Exercise :: Print, from the listing below, the lines starting at the line containing "s.rejectSent l k" and ending at the line containing "let r := s.lanes.get l", exactly as they stand, and print nothing else.

Data supplied ::
------------------------------------

-- ==== Sys2Proof/Machine/Scan.lean ====
section
/-! DEFINITION. Scan ports: admission (section 1.4), the taking of frames in each port state (sections 2.3 and 2.6),
row landing (section 2.5), the evaluation at FACE CLOSE (section 3.2), the end of landing (Table 2.4), and the meaning
of the scan link commands. -/

namespace Sys2Proof.Machine

/-! ## The end of landing -/

/-- A face still LANDING becomes CUT, and its accumulators end (R4, R53, R55). -/
def Face.cutIfLanding (f : Face) : Face := if f.state = .landing then { f with state := .cut, accum := none } else f

/-- A held row still being written is abandoned: counted lost, its request withdrawn (R51, R74). -/
def State.abandonRow (s : State) (l : Lane) (k : Slot) : State :=
  let p := s.scan.get l
  match p.held with
  | none => s
  | some _ =>
    let s := match p.current with
      | some face => s.modItem k (·.modFace face Face.loseRow)
      | none => s
    (s.withdraw (.w l)).modScan l fun p => { p with held := none }

/-- The port leaves the item, whose landing has ended: SETTLING, open faces CUT, the timer stopped (R10, R42). -/
def State.detach (s : State) (l : Lane) (k : Slot) (next : ScanState) : State :=
  let s := s.abandonRow l k
  let s := s.modItem k fun i => { i with state := .settling, faces := i.faces.map Face.cutIfLanding }
  s.modScan l fun p => { p with attached := none, current := none, timer := none, state := next }

/-- POCKET produced and the delivered flag set, while the link is up (R31, R67). -/
def State.producePocket (s : State) (l : Lane) (k : Slot) : State :=
  if (s.scan.get l).link then
    let i := s.items.get k
    (s.scanProduce l (.pocket i.position i.pocket i.reason (i.latency.getD 0))).modItem k
      fun i => { i with delivered := true }
  else s

/-- A REJECT for the attached item whose finding or decision stands: detach, then renditions, strips, settling and
dispatch (R42, R108). -/
def State.endRejected (s : State) (l : Lane) (k : Slot) (next : ScanState) : State :=
  (s.detach l k next).rejectRenditions k

/-- An item finding rejects the attached item, with POCKET (R37, R39, R44, R65, R24). -/
def State.rejectSent (s : State) (l : Lane) (k : Slot) (f : Finding) (next : ScanState) : State :=
  ((s.addFinding k f).producePocket l k).endRejected l k next

/-- An item finding rejects the attached item, without POCKET (R45, R46). -/
def State.rejectUnsent (s : State) (l : Lane) (k : Slot) (f : Finding) (next : ScanState) : State :=
  (s.addFinding k f).endRejected l k next

/-- A protocol fault (R39). -/
def State.protocolFault (s : State) (l : Lane) (k : Slot) : State :=
  s.rejectSent l k (itemFinding .protocol 0) .idle

/-! ## Admission (R9, R17) -/

/-- The lowest-numbered FREE slot. -/
def State.freeSlot (s : State) : Option Slot :=
  match s.items.toList.findIdx? (fun i => i.state = .free) with
  | some n => if h : n < 256 then some ⟨n, h⟩ else none
  | none => none

/-- The first refusal reason of Table 1.4 that applies (R17). -/
def State.slotRefusal (s : State) (l : Lane) : Option SlotRefusal :=
  let r := s.lanes.get l
  if r.closed then some .laneClosed
  else if !((s.store.bindings.get l).any s.store.usable) then some .noProfile
  else if r.quota ≤ r.queue.length then some .quota
  else if s.freeSlot = none then some .tableFull
  else none

/-- The record of a newly admitted item (R3, R6, R9). -/
def newItem (s : State) (l : Lane) (src : Source) (bundle : Long) (position : Word) (faces : Byte) : Item :=
  { Item.empty with
    state := .landing
    lane := l
    stamp := s.stamp
    bundle := bundle
    position := position
    facesExpected := faces
    source := some src
    name := profileName (s.store.record src)
    edition := profileEdition (s.store.record src)
    trial := src = .staging }

/-- A slot given: record, stamp, queue, pin, attachment, timer, SLOT GIVEN; a change of lane head is told to the
dispatcher (R2, R3, R9, R16, R65). -/
def State.giveSlot (s : State) (l : Lane) (k : Slot) (src : Source) (bundle : Long) (position : Word)
    (faces : Byte) : State :=
  let deadline := profileDeadline (s.store.record src)
  let newHead := (s.lanes.get l).queue.isEmpty
  let s := s.modItem k fun _ => newItem s l src bundle position faces
  let s := s.withStamp (s.stamp + 1)
  let s := s.modLane l fun r => { r with queue := r.queue ++ [k] }
  let s := s.modStore fun st => st.modPins src (· + 1)
  let s := s.scanProduce l (.slotGiven position k)
  let s := s.modScan l fun p =>
    { p with attached := some k, state := .item, current := none, timer := some ⟨deadline, deadline⟩ }
  if newHead then s.dispatchAct else s
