-- ==== Sys2Proof/Machine/Core.lean ====
section
/-! DEFINITION. The machine as the host takes it. -/

def Sys2Proof.core : Host.Core :=
  { State := Sys2Proof.Machine.State, Fault := Sys2Proof.Machine.Fault, Refusal := Sys2Proof.Machine.Refusal,
    step := Sys2Proof.Machine.step, reset := Sys2Proof.Machine.State.reset }
end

------------------------------------

Solution for this task ::
  s.rejectSent l k (itemFinding .protocol 0) .idle

/-! ## Admission (R9, R17) -/

/-- The lowest-numbered FREE slot. -/
def State.freeSlot (s : State) : Option Slot :=
  match s.items.toList.findIdx? (fun i => i.state = .free) with
  | some n => if h : n < 256 then some ⟨n, h⟩ else none
  | none => none

/-- The first refusal reason of Table 1.4 that applies (R17). -/
def State.slotRefusal (s : State) (l : Lane) : Option SlotRefusal :=
  let r := s.lanes.get l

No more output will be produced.